Voyages continentaux.

 

Henri Mouhot  nait à Montbéliard en 1826. Son père, Jean Henri est ouvrier horloger (monteur de boîtes), par la suite, il devient, receveur d'octroi.  Sa mère Suzanne Marguerite Jacot est institutrice. Un frère, Charles et deux soeurs, Adèle et Louise Emilie, décédées peu après leur naissance, le suivent. Il entretient une relation privilégiée avec Charles de deux ans son cadet. Elevé dans une famille protestante, il entre au collège Cuvier le 16 octobre 1837 en classe de sixième comme externe.  Il  y poursuit une scolarité « normale » jusqu'en juin 1844. Il n’est pas un élève particulièrement brillant. Toutefois, il décroche un prix d'orthographe et de narration. Les examens d'août 1843 le jugent trop faible pour passer en rhétorique et il termine donc en seconde ses études sanctionnées par un Certificat d'Etudes Collégiales le 14 juillet 1844. Le 5 novembre de la même année, sa mère décède. A 18 ans, il quitte  Montbéliard pour la Russie des Tsars où il enseigne le français à l'Académie de Voronej sur le Don. Attentif à cette société différente, il en dresse un portrait peu flatteur. 

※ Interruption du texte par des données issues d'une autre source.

-- ==== Sys2Proof/Safety.lean ====
section
/-!
DEFINITION. Runs and how they end (70_reset_and_hazards.md R316), the invariant of the machine, and the spec's tables of which
instruction writes what (R31, R32, R40, R41, R70), in the terms claims use.
-/

namespace Sys2Proof

open Machine

/-- `t` is reached from `s` by zero or more steps that each give a next state. -/
inductive Reaches : State → State → Prop where
  | refl (s : State) : Reaches s s
  | tail {s t u : State} (run : Reaches s t) (last : step t = .next u) : Reaches s u

/-- The run from `s` ends in success: at a `Halted` state (R316). -/
def Succeeds (s : State) : Prop := ∃ t, Reaches s t ∧ t.run = .halted

/-- The run from `s` ends in failure: at a `Faulted` state, whatever its kind (R316). -/
def Fails (s : State) : Prop := ∃ t record, Reaches s t ∧ t.run = .faulted record

/-- The run from `s` never ends: it stays `Running` (R316). -/
def Hangs (s : State) : Prop := ∀ t, Reaches s t → t.run = .running

/-- A failure that a cycle of this core can raise (60_exceptions.md R282): decoding raises its three, and of execute's only
`IllegalOperand(Register16(AF))`, by PUSH AF and POP AF. `UnimplementedOpcode` is not among them (40_executor.md R149). -/
def raisedByDecoded : Failure → Bool
  | .endOfStream | .unknownOpcode _ | .unknownExtendedOpcode _ => true
  | .illegalOperand slot => slot == .register16 .af
  | .unimplementedOpcode _ => false

/-- What the run state says of the rest: a `Halted` core has PC one past a HALT byte (R261), and a `Faulted` core has PC at
the failing instruction, where its record says it is (R46, R283), for a failure a decoded instruction can raise (R282). -/
def RunStateFits (s : State) : Prop :=
  match s.run with
  | .running => True
  | .halted => s.pc ≠ 0 ∧ s.readByte (s.pc - 1) = 0x76
  | .faulted record => record.pc = s.pc ∧ raisedByDecoded record.failure = true

/-- The invariant: memory is in its canonical form, and the run state fits the rest. -/
def Inv (s : State) : Prop := s.mem.wf ∧ RunStateFits s

/-! ## Which instruction writes and reads what -/

/-- The byte register is a half of the pair, other than of AF (R33). -/
def isHalfOf (r : Reg8) : Reg16 → Bool
  | .bc => r == .b || r == .c
  | .de => r == .d || r == .e
  | .hl => r == .h || r == .l
  | .af | .sp => false

/-- The term writes the byte register, for A, B, C, D, E, H and L (10_state.md R31). F is not in question here. -/
def writesReg8 (r : Reg8) : Opcode → Bool
  | .load (.register8 q) _ => q == r
  | .load (.register16 p) _ => isHalfOf r p
  | .inc (.register8 q) | .dec (.register8 q) | .rl (.register8 q) => q == r
  | .inc (.register16 p) | .dec (.register16 p) => isHalfOf r p
  | .pop p => isHalfOf r p
  | .ldInc _ | .ldDec _ => isHalfOf r .hl
  | .sub _ | .xor _ | .rla => r == .a
  | _ => false

/-- The term writes SP (10_state.md R32). PUSH AF and POP AF fail before they write it (44_stack.md R251, R253). -/
def writesSp : Opcode → Bool
  | .load (.register16 p) _ => p == .sp
  | .inc (.register16 p) | .dec (.register16 p) => p == .sp
  | .push p | .pop p => p != .af
  | .call _ | .ret => true
  | _ => false

/-- The term writes Z (10_state.md R40). XOR writes it when `XOR_FLAGS` is HW. -/
def writesZ : Opcode → Bool
  | .inc (.register16 _) | .dec (.register16 _) => false
  | .inc _ | .dec _ | .sub _ | .cp _ | .rl _ | .rla | .complBit _ _ => true
  | .xor _ => Config.xorFlags == .hw
  | _ => false

/-- The term writes Cy (10_state.md R41). XOR writes it when `XOR_FLAGS` is HW. -/
def writesCy : Opcode → Bool
  | .sub _ | .cp _ | .rl _ | .rla => true
  | .xor _ => Config.xorFlags == .hw
  | _ => false

/-- The term reads Z (R40). -/
def readsZ : Opcode → Bool
  | .jumpRNZMemOffset _ | .jumpRZMemOffset _ => true
  | _ => false

/-- The term reads Cy (R41). -/
def readsCy : Opcode → Bool
  | .rl _ | .rla => true
  | _ => false

/-- The addresses the term stores a byte to, in the state execute starts from (20_memory.md R70). PUSH AF stores
nothing (R251). -/
def storesTo (t : State) : Opcode → List Word
  | .load dst _ => (effAddr t dst).toList
  | .inc slot | .dec slot | .rl slot => (effAddr t slot).toList
  | .ldInc _ | .ldDec _ => [t.reg16 .hl]
  | .push p => if p = .af then [] else [t.sp - 1, t.sp - 2]
  | .call _ => [t.sp - 1, t.sp - 2]
  | _ => []

/-- The term sets PC itself, or fails and leaves it (10_state.md R42): PC is not simply the post-fetch PC. -/
def setsPc : Opcode → Bool
  | .jumpRMemOffset _ | .jumpRNZMemOffset _ | .jumpRZMemOffset _ | .call _ | .ret => true
  | .push p | .pop p => p == .af
  | _ => false

/-- The operand table of 30_encoding.md R99 and R108. -/
def operandTable : List Slot :=
  [.register8 .b, .register8 .c, .register8 .d, .register8 .e, .register8 .h, .register8 .l, .addrRegister .hl, .register8 .a]

/-- `F` with Z and Cy given and every other bit kept (R36, R37). -/
def flagByte (f : Byte) (z cy : Bool) : Byte := (f &&& 0x6F) ||| (if z then 0x80 else 0) ||| (if cy then 0x10 else 0)

end Sys2Proof
end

« Pendant de longues années, j'ai séjourné en Russie; j'y ai été témoin des effets affreux du despotisme et de l'esclavage... ».

La guerre de Crimée l’oblige alors à rentrer à Montbéliard, où il retrouve son frère Charles. Ils se mettent, tous deux, à parcourir l’Europe, tels de reporters. La photographie en est à ses débuts, ils utilisent un « Daguerréotype [1]». Ils vivent  probablement de leurs expositions. Une d’elle les conduit à Londres. C’est là que les deux frères rencontrent les sœurs Park, Anne et Jenny, petites-nièces de l’explorateur écossais Mungo Park, dont les récits ont probablement enchanté l’enfance d’Henri. En France, on commence à se passionner pour ce que l’on appelle déjà l’Indo-Chine, (que les géographes de l’époque écrivent, très sagement, en deux mots), alors que les premiers établissements français sont fondés dans le sud de cette région, en Cochinchine (1859, prise de Saigon). Et c’est donc vers l’Asie du Sud-est que son goût de l’aventure va, cette fois, pousser Henri Mouhot. Il propose alors ses services à plusieurs sociétés savantes françaises qui l’éconduisent, faute d’être pris au sérieux. Mais, en Angleterre, l’homme, déjà connu pour sa soif de découverte et ses dons pour le dessin et la peinture, obtient très vite le parrainage de la prestigieuse et vénérable Royal Geographical Society. Mais c'est à ses frais qu'il entreprend  le voyage.

 

De Bangkok  à Angkor.

 

En avril 1858, il s’embarque pour la Thaïlande. Il est assez peu bavard sur la traversée, pourtant elle va durer quatre mois.

 « Le 27 avril 1858, je m'embarquai à Londres sur un navire de commerce (le Kursovie ) à voiles, et de très modeste apparence, pour mettre à exécution un projet que je mûrissais depuis quelque temps, celui d'explorer le Royaume de Siam, le Cambodge, le Laos et les tribus qui occupent le bassin du grand fleuve Mékong »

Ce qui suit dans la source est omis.